### What the exercise asks
In the entries below, find the string "structure" and return each line holding it.

──────── Material for this exercise ────────

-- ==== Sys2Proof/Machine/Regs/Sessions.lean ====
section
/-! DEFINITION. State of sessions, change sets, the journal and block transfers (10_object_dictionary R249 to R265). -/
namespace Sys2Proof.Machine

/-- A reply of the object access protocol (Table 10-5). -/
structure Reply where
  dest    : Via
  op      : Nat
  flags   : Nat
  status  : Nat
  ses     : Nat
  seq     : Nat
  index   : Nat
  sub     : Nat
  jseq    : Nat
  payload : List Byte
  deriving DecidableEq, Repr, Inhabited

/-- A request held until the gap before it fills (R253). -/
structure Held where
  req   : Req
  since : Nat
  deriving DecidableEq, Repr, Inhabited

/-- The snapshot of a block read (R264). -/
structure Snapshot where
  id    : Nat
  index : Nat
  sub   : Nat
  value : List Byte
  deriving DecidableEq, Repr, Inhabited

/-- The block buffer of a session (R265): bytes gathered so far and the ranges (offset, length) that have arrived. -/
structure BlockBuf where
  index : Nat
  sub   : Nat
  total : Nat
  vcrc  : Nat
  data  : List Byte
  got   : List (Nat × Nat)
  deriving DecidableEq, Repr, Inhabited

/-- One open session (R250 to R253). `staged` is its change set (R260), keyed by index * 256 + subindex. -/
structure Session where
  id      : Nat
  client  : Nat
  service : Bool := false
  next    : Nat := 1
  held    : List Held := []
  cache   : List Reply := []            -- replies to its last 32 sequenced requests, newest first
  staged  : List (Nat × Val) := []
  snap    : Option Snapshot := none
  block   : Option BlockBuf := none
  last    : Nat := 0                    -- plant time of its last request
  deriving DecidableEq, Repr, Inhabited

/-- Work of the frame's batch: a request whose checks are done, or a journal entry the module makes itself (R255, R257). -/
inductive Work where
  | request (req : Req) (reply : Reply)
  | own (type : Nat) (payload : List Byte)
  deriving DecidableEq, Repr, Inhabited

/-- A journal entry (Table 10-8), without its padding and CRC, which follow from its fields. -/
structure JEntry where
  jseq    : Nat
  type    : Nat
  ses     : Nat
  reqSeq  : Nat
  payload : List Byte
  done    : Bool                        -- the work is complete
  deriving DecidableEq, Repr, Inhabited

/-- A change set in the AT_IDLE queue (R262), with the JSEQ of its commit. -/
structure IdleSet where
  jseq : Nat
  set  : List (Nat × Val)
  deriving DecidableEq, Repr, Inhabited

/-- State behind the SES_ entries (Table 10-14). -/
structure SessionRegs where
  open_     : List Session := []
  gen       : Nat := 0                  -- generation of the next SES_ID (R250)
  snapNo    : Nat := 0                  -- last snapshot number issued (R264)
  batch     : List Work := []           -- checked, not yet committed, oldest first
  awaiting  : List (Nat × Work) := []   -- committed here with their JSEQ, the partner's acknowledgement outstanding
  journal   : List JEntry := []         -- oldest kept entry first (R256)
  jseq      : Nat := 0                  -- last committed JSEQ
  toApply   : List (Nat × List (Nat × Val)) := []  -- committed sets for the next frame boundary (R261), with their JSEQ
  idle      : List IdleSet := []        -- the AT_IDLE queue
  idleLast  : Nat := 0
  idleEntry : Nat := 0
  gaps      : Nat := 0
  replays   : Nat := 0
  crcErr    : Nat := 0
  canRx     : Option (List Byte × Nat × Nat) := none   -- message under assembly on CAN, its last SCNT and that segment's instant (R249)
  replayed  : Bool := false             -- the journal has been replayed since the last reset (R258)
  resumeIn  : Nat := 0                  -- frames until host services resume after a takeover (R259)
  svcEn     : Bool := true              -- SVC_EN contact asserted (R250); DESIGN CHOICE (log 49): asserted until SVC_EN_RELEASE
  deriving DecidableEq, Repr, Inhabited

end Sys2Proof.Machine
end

────────
──────── Material for this exercise ────────

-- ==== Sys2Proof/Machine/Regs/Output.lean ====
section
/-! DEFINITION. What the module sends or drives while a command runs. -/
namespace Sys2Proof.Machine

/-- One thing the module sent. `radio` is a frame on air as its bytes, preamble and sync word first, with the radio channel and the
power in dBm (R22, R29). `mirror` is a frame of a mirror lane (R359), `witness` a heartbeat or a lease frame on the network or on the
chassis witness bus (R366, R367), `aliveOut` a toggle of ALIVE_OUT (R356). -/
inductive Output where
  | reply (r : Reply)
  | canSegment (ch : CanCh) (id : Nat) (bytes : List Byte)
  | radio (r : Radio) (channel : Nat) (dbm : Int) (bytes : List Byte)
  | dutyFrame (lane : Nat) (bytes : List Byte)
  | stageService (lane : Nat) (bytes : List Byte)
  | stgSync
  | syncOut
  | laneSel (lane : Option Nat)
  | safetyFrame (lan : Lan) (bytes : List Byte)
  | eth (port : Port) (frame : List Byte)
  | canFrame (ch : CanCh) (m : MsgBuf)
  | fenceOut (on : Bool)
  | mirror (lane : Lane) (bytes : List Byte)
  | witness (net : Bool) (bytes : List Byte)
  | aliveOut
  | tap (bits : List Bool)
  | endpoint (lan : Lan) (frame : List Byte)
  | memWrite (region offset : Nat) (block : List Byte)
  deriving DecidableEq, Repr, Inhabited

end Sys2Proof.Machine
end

────────

### Answer to this exercise
structure Reply where
structure Held where
structure Snapshot where
structure BlockBuf where
structure Session where
structure JEntry where
structure IdleSet where
structure SessionRegs where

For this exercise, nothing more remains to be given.